Member of the Nova Scotia House of Assembly for Argyle
- In office November 6, 1984 – May 25, 1993
- Preceded by: Hugh Tinkham
- Succeeded by: Allister Surette
- In office March 24, 1998 – August 5, 2003
- Preceded by: Allister Surette
- Succeeded by: Chris d'Entremont

Minister of Finance
- In office August 16, 1999 – August 5, 2003
- Preceded by: Don Downe
- Succeeded by: Peter G. Christie

Personal details
- Born: August 8, 1956 (age 69) Wedgeport, Nova Scotia
- Party: Progressive Conservative
- Spouse: Grace LeBlanc
- Occupation: Owner of fish and lobster wholesale company

= Neil LeBlanc =

Canadian politician

Neil J. LeBlanc (born August 8, 1956) is a former politician in Nova Scotia, Canada.

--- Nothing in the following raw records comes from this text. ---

@[simp] theorem queueNotice_pending (k : NoticeKind) (b : List Byte) (s : State) : (queueNotice k b s).pending = s.pending := rfl
@[simp] theorem queueNotice_resetLine (k : NoticeKind) (b : List Byte) (s : State) : (queueNotice k b s).resetLine = s.resetLine := rfl
@[simp] theorem queueNotice_bridge (k : NoticeKind) (b : List Byte) (s : State) : (queueNotice k b s).bridge = s.bridge := rfl
@[simp] theorem queueNotice_fullReset (k : NoticeKind) (b : List Byte) (s : State) : (queueNotice k b s).fullReset = s.fullReset := rfl
@[simp] theorem queueNotice_clock (k : NoticeKind) (b : List Byte) (s : State) : (queueNotice k b s).clock = s.clock := rfl
@[simp] theorem queueNotice_resp (k : NoticeKind) (b : List Byte) (s : State) : (queueNotice k b s).resp = s.resp := rfl
@[simp] theorem queueNotice_insp (k : NoticeKind) (b : List Byte) (s : State) : (queueNotice k b s).insp = s.insp := rfl
@[simp] theorem queueNotice_cabs (k : NoticeKind) (b : List Byte) (s : State) : (queueNotice k b s).cabs = s.cabs := rfl
@[simp] theorem queueNotice_strs (k : NoticeKind) (b : List Byte) (s : State) : (queueNotice k b s).strs = s.strs := rfl
@[simp] theorem queueNotice_params (k : NoticeKind) (b : List Byte) (s : State) : (queueNotice k b s).params = s.params := rfl
@[simp] theorem queueNotice_gate (k : NoticeKind) (b : List Byte) (s : State) : (queueNotice k b s).gate = s.gate := rfl
@[simp] theorem queueNotice_tracker (k : NoticeKind) (b : List Byte) (s : State) : (queueNotice k b s).tracker = s.tracker := rfl
@[simp] theorem queueNotice_seq (k : NoticeKind) (b : List Byte) (s : State) : (queueNotice k b s).seq = s.seq := rfl
@[simp] theorem queueNotice_visits (k : NoticeKind) (b : List Byte) (s : State) : (queueNotice k b s).visits = s.visits := rfl
@[simp] theorem queueNotice_portS (k : NoticeKind) (b : List Byte) (s : State) : (queueNotice k b s).portS = s.portS := rfl
@[simp] theorem queueNotice_portF (k : NoticeKind) (b : List Byte) (s : State) : (queueNotice k b s).portF = s.portF := rfl
@[simp] theorem queueNotice_prio (k : NoticeKind) (b : List Byte) (s : State) : (queueNotice k b s).prio = s.prio := rfl
@[simp] theorem queueNotice_replyQ (k : NoticeKind) (b : List Byte) (s : State) : (queueNotice k b s).replyQ = s.replyQ := rfl
@[simp] theorem queueNotice_fwdRun (k : NoticeKind) (b : List Byte) (s : State) : (queueNotice k b s).fwdRun = s.fwdRun := rfl
@[simp] theorem queueNotice_hand (k : NoticeKind) (b : List Byte) (s : State) : (queueNotice k b s).hand = s.hand := rfl

@[simp] theorem unshelveScopes_pending (v : Nat) (cs is : List Nat) (s : State) : (unshelveScopes v cs is s).pending = s.pending := rfl
@[simp] theorem unshelveScopes_resetLine (v : Nat) (cs is : List Nat) (s : State) : (unshelveScopes v cs is s).resetLine = s.resetLine := rfl
@[simp] theorem unshelveScopes_bridge (v : Nat) (cs is : List Nat) (s : State) : (unshelveScopes v cs is s).bridge = s.bridge := rfl
@[simp] theorem unshelveScopes_fullReset (v : Nat) (cs is : List Nat) (s : State) : (unshelveScopes v cs is s).fullReset = s.fullReset := rfl
@[simp] theorem unshelveScopes_clock (v : Nat) (cs is : List Nat) (s : State) : (unshelveScopes v cs is s).clock = s.clock := rfl
@[simp] theorem unshelveScopes_resp (v : Nat) (cs is : List Nat) (s : State) : (unshelveScopes v cs is s).resp = s.resp := rfl
@[simp] theorem unshelveScopes_insp (v : Nat) (cs is : List Nat) (s : State) : (unshelveScopes v cs is s).insp = s.insp := rfl
@[simp] theorem unshelveScopes_cabs (v : Nat) (cs is : List Nat) (s : State) : (unshelveScopes v cs is s).cabs = s.cabs := rfl
@[simp] theorem unshelveScopes_strs (v : Nat) (cs is : List Nat) (s : State) : (unshelveScopes v cs is s).strs = s.strs := rfl
@[simp] theorem unshelveScopes_params (v : Nat) (cs is : List Nat) (s : State) : (unshelveScopes v cs is s).params = s.params := rfl
@[simp] theorem unshelveScopes_gate (v : Nat) (cs is : List Nat) (s : State) : (unshelveScopes v cs is s).gate = s.gate := rfl
@[simp] theorem unshelveScopes_tracker (v : Nat) (cs is : List Nat) (s : State) : (unshelveScopes v cs is s).tracker = s.tracker := rfl
@[simp] theorem unshelveScopes_seq (v : Nat) (cs is : List Nat) (s : State) : (unshelveScopes v cs is s).seq = s.seq := rfl
@[simp] theorem unshelveScopes_visits (v : Nat) (cs is : List Nat) (s : State) : (unshelveScopes v cs is s).visits = s.visits := rfl
@[simp] theorem unshelveScopes_portS (v : Nat) (cs is : List Nat) (s : State) : (unshelveScopes v cs is s).portS = s.portS := rfl
@[simp] theorem unshelveScopes_portF (v : Nat) (cs is : List Nat) (s : State) : (unshelveScopes v cs is s).portF = s.portF := rfl
@[simp] theorem unshelveScopes_prio (v : Nat) (cs is : List Nat) (s : State) : (unshelveScopes v cs is s).prio = s.prio := rfl
@[simp] theorem unshelveScopes_replyQ (v : Nat) (cs is : List Nat) (s : State) : (unshelveScopes v cs is s).replyQ = s.replyQ := rfl
@[simp] theorem unshelveScopes_fwdRun (v : Nat) (cs is : List Nat) (s : State) : (unshelveScopes v cs is s).fwdRun = s.fwdRun := rfl
@[simp] theorem unshelveScopes_hand (v : Nat) (cs is : List Nat) (s : State) : (unshelveScopes v cs is s).hand = s.hand := rfl

/-- The entry that a vector of options holds at a place, after a write at a place. -/
theorem join_set {α : Type} {n : Nat} (v : Vector (Option α) n) (i j : Nat) (x : Option α) :
    ((v.setIfInBounds i x)[j]?).join = if i = j ∧ i < n then x else (v[j]?).join := by
  rw [Vector.getElem?_setIfInBounds]
  by_cases h : i = j
  · subst h
    by_cases k : i < n
    · simp [k]
    · simp [k]
  · simp [h]

/-- A place that holds an entry lies in the vector. -/
theorem join_lt {α : Type} {n : Nat} {v : Vector (Option α) n} {i : Nat} {x : α} (h : (v[i]?).join = some x) : i < n := by
  by_contra k
  rw [Vector.getElem?_eq_none (by omega)] at h
  cases h

/-- The records of the Cabinet Table after a write. -/
theorem cab?_setCab (s : State) (i j : Nat) (r : CabRec) :
    cab? (setCab s i r) j = if i = j ∧ i < 24 then some r else cab? s j := join_set ..

/-- The records of the String Table after a write. -/
theorem str?_setStr (s : State) (i j : Nat) (r : StrRec) :
    str? (setStr s i r) j = if i = j ∧ i < 32 then some r else str? s j := join_set ..

/-- The plans after a slot is written. -/
theorem plan?_setPlan (s : State) (i j : Nat) (p : Option Plan) :
    plan? (setPlan i p s) j = if i = j ∧ i < 4 then p else plan? s j := join_set ..

/-- The visits after an entry is written. -/
theorem visitEntry?_setVisit (s : State) (i j : Nat) (v : Option Visit) :
    visitEntry? (setVisit i v s) j = if i = j ∧ i < 8 then v else visitEntry? s j := join_set ..

theorem cab?_lt {s : State} {c : Nat} {r : CabRec} (h : cab? s c = some r) : c < 24 := join_lt h

theorem str?_lt {s : State} {i : Nat} {r : StrRec} (h : str? s i = some r) : i < 32 := join_lt h

theorem visitEntry?_lt {s : State} {k : Nat} {v : Visit} (h : visitEntry? s k = some v) : k < 8 := join_lt h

==Early life and education==
He was born in Wedgeport, Nova Scotia to Gladys (Bourque) and Alfred LeBlanc. He graduated from Saint Mary’s University and then for the chartered accounting firm of Peat, Marwick and Mitchell (now KPMG).

==Political career==
He entered politics in 1984, when he was elected to the Nova Scotia House of Assembly as a Progressive Conservative for the riding of Argyle. LeBlanc after his second election victory in 1988, was named Solicitor General, becoming one of Nova Scotia’s youngest Cabinet Ministers.

In the 1990s, LeBlanc also served as Minister responsible for the Nova Scotia Sport and Recreation Commission and Minister of Government Services.

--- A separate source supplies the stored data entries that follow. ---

theorem witness_PortFArbitrationAndSendingEnds :
    let sends := fun (x : Tx) => ∀ p ∈ [Port.s, .f], ∀ r ∈ [FullReset.idle, .waiting 1, .sending],
      let s := (State.reset.withPort p { resetPort with tx := some x }).withFullReset r
      s.bridge = .opened ∧ s.fullReset = r ∧ (s.port p).tx = some x
    let fwd := fun (s : State) (f : Frame) => s.withPortF { s.portF with fwd := [f] }
    let inScope := fun (s : State) (c : Nat) => ∃ j v, visitEntry? s j = some v ∧
      (v.state = .preparing ∨ v.state = .active ∨ v.state = .closing) ∧ c ∈ v.cabinets
    let fails := fun (s : State) (f : Frame) => f.kind = .order ∧ ∃ k, OrderKind.ofCode (byteAt f.payload 0) = some k ∧
      k ∈ [.outputClose, .deisolate, .goInverter, .maintOpen, .batteryTestStart] ∧
      ((f.dest.toNat = 255 ∧ ∃ j v, visitEntry? s j = some v ∧
          (v.state = .preparing ∨ v.state = .active ∨ v.state = .closing)) ∨
        (f.dest.toNat ≠ 255 ∧ ∃ c, cabAt? s f.dest.toNat = some c ∧ (inScope s c ∨
          (k = .maintOpen ∧ ∃ r m x, cab? s c = some r ∧ cab? s m = some x ∧ x.group = r.group ∧ inScope s m))))
    ((online.withPrio [⟨3, someFrame⟩]).bridge = .opened ∧ (online.withPrio [⟨3, someFrame⟩]).prio = [⟨3, someFrame⟩] ∧
      (online.withPrio [⟨3, someFrame⟩]).portF.tx = none) ∧
    (let s := fwd online (order 12 3 0)
     s.prio = [] ∧ s.portF.fwd = [order 12 3 0] ∧ ¬fails s (order 12 3 0)) ∧
    (∀ f ∈ [order 12 3 0, order 11 8 0, order 255 3 0], let s := fwd (visited .closing 1) f
      s.prio = [] ∧ s.portF.fwd = [f] ∧ fails s f ∧ s.replyQ.length < 4) ∧ 4 ≤ (List.replicate 4 someFrame).length ∧
    (sends ⟨someFrame, defaultLine, 2, 4⟩ ∧ sends ⟨someFrame, defaultLine, 2, 3⟩ ∧ 2 < 3 ∧ 3 < 7 + someFrame.payload.length) ∧
    (let x : Tx := ⟨planOrderFrame closing, defaultLine, 0, 0⟩
     PlansClearOfVisits busy ∧ busy.portF.tx = none ∧
       (∃ t, exec (.transmitTake .f) busy = .next t ∧ t.portF.tx = some x) ∧ x.frame.kind = .order ∧
       OrderKind.ofCode (byteAt x.frame.payload 0) = some .outputClose ∧
       ∃ j v, visitEntry? busy j = some v ∧ v.state = .active) := by
  refine ⟨by decide +kernel, ⟨rfl, rfl, ?_⟩, fun f hf => ⟨rfl, rfl, ?_, by revert f; decide +kernel⟩, by decide,
    by decide +kernel, busy_clear, rfl, ⟨_, rfl, by decide +kernel⟩, by decide, by decide, 7, _, rfl, rfl⟩
  · have out : ∀ j v, visitEntry? online j ≠ some v := fun j v h => by simp [online, no_visit] at h
    rintro ⟨-, k, hk, -, ⟨-, j, v, h, -⟩ | ⟨-, c, -, ⟨j, v, h, -⟩ | ⟨-, r, m, x, -, -, -, j, v, h, -⟩⟩⟩ <;> exact out j v h
  · have scope : ∃ j v, visitEntry? (visited .closing 1) j = some v ∧
        (v.state = .preparing ∨ v.state = .active ∨ v.state = .closing) ∧ 1 ∈ v.cabinets :=
      ⟨7, visitIn .closing 1, rfl, .inr (.inr rfl), by decide⟩
    simp only [List.mem_cons, List.not_mem_nil, or_false] at hf
    rcases hf with rfl | rfl | rfl
    · exact ⟨rfl, .outputClose, rfl, by decide, .inr ⟨by decide, 1, by decide +kernel, .inl scope⟩⟩
    · exact ⟨rfl, .maintOpen, by decide, by decide, .inr ⟨by decide, 0, by decide +kernel, .inr ⟨rfl, cabIn 0 .online, 1,
        cabIn 1 .online, rfl, rfl, rfl, scope⟩⟩⟩
    · exact ⟨rfl, .outputClose, rfl, by decide, .inl ⟨by decide, 7, visitIn .closing 1, rfl, .inr (.inr rfl)⟩⟩

/-! The Report Inspector. -/

theorem witness_ReportLayoutsReadBack :
    let r : CabReport := ⟨.fault, 65535, 0, 0, 0, -32768, .good, .closed, 65535, true⟩
    let p : StrReport := ⟨1, 5, -32768, [32767, -32768, 0, 1], [65535], [(255, 4294967295)]⟩
    (r.load < 65536 ∧ r.echo < 65536 ∧ r.inV < 65536 ∧ r.outV < 65536 ∧ isSigned16 r.temp ∧ r.fault < 65536) ∧
    p.blocks = p.volts.length ∧ p.blocks < 256 ∧ 1 ≤ p.temps.length ∧ p.temps.length ≤ 4 ∧ p.resistances.length < 256 ∧
    isSigned16 p.current ∧ (∀ t ∈ p.temps, isSigned16 t) ∧ (∀ v ∈ p.volts, v < 65536) ∧
    ∀ x ∈ p.resistances, x.1 < 256 ∧ x.2 < 2 ^ 32 := by decide +kernel

/-- The payloads that pass and fail the form tests of the two layouts, at the ends of each range. -/
theorem witness_ReportFormTests :
    (let formed := fun p : List Byte => p.length = 17 ∧ byteAt p 0 = 1 ∧ (1 ≤ byteAt p 1 ∧ byteAt p 1 ≤ 7) ∧
       (1 ≤ byteAt p 12 ∧ byteAt p 12 ≤ 3) ∧ byteAt p 13 ≤ 1
     let payload := fun x : Nat × Nat × Nat => [1, byteOf x.1] ++ List.replicate 10 0 ++ [byteOf x.2.1, byteOf x.2.2, 0, 0, 2]
     (∀ x ∈ [(1, 1, 0), (7, 3, 1)], formed (payload x)) ∧ (∀ p ∈ [[], payload (1, 1, 0) ++ [0]], ¬formed p) ∧
       ∀ x ∈ [(0, 1, 0), (8, 1, 0), (1, 0, 0), (1, 4, 0), (1, 1, 2)], ¬formed (payload x)) ∧
    (∀ p ∈ [[], [(1 : Byte), 0, 0, 0]], byteAt p 0 ≠ 2) ∧
    (∀ p ∈ [[(2 : Byte)], [2, 9], [2, 9, 5]], byteAt p 0 = 2 ∧ 1 ≤ p.length ∧ p.length < 4) ∧
    (∀ p ∈ [[(2 : Byte), 0, 0, 0], [2, 0, 5, 0]], byteAt p 0 = 2 ∧ 4 ≤ p.length ∧ (byteAt p 2 < 1 ∨ 4 < byteAt p 2)) ∧
    let declared := fun p : List Byte => 10 + 2 * byteAt p 2 + 2 * byteAt p 1 + 5 * byteAt p 3
    (∀ p ∈ [[(2 : Byte), 0, 1, 0], [2, 0, 4, 0] ++ List.replicate 15 0],
      1 ≤ byteAt p 2 ∧ byteAt p 2 ≤ 4 ∧ p.length ≠ declared p) ∧
    ∀ p ∈ [[(2 : Byte), 0, 1, 0] ++ List.replicate 8 0, [2, 1, 4, 1] ++ List.replicate 21 0],
      1 ≤ byteAt p 2 ∧ byteAt p 2 ≤ 4 ∧ p.length = declared p := by
  refine ⟨?_, by decide, by decide, by decide, by decide, by decide⟩
  dsimp only
  refine ⟨by decide, by decide, by decide⟩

He lost his seat during the Liberal sweep of 1993, and returned home to establish N. LeBlanc Enterprises Ltd., a fish and lobster wholesale company.

LeBlanc made a successful return to politics in the 1998 election, winning back the seat he lost, five years earlier. Following the election, he was named as the Progressive Conservative House Leader.

He was re-elected in the 1999 election, that saw the Progressive Conservatives under John Hamm form a majority government. He was appointed to the Executive Council of Nova Scotia as Minister of Finance, Minister of Business and Consumer Services, as well as Minister of Acadian Affairs. Along with his cabinet duties, he was also named the minister responsible for Nova Scotia Resources Ltd., Nova Scotia Gaming Corporation, Halifax/Dartmouth Bridge Commission; and President de l’Association des Parlementaire Francais.

In 2002, LeBlanc introduced Nova Scotia’s first balanced budget in 40 years.

In 2003, LeBlanc retired after 14 years as an MLA and eight and a half years as a cabinet minister, to return to Wedgeport to spend more time with his family and to briefly assume duties as Chief Administrative Officer of the Municipality of the District of Argyle.

==Leadership candidacy==
In 2005, LeBlanc announced his candidacy for the leadership of the Progressive Conservative Party of Nova Scotia. Originally considered a front-runner, LeBlanc finished last on the first ballot, 59 votes behind the leader, Rodney MacDonald, and 12 behind second place finisher, Bill Black. Dropped from the second ballot, LeBlanc endorsed MacDonald, who defeated Black on the decisive ballot.

==After politics==
On July 13, 2006, LeBlanc was named as Consul General to Boston replacing Stan Keyes.

Following the Progressive Conservative defeat to the New Democratic Party in the 2009 election and the subsequent resignation of Progressive Conservative leader Rodney MacDonald, LeBlanc was touted as a possible contender to replace MacDonald.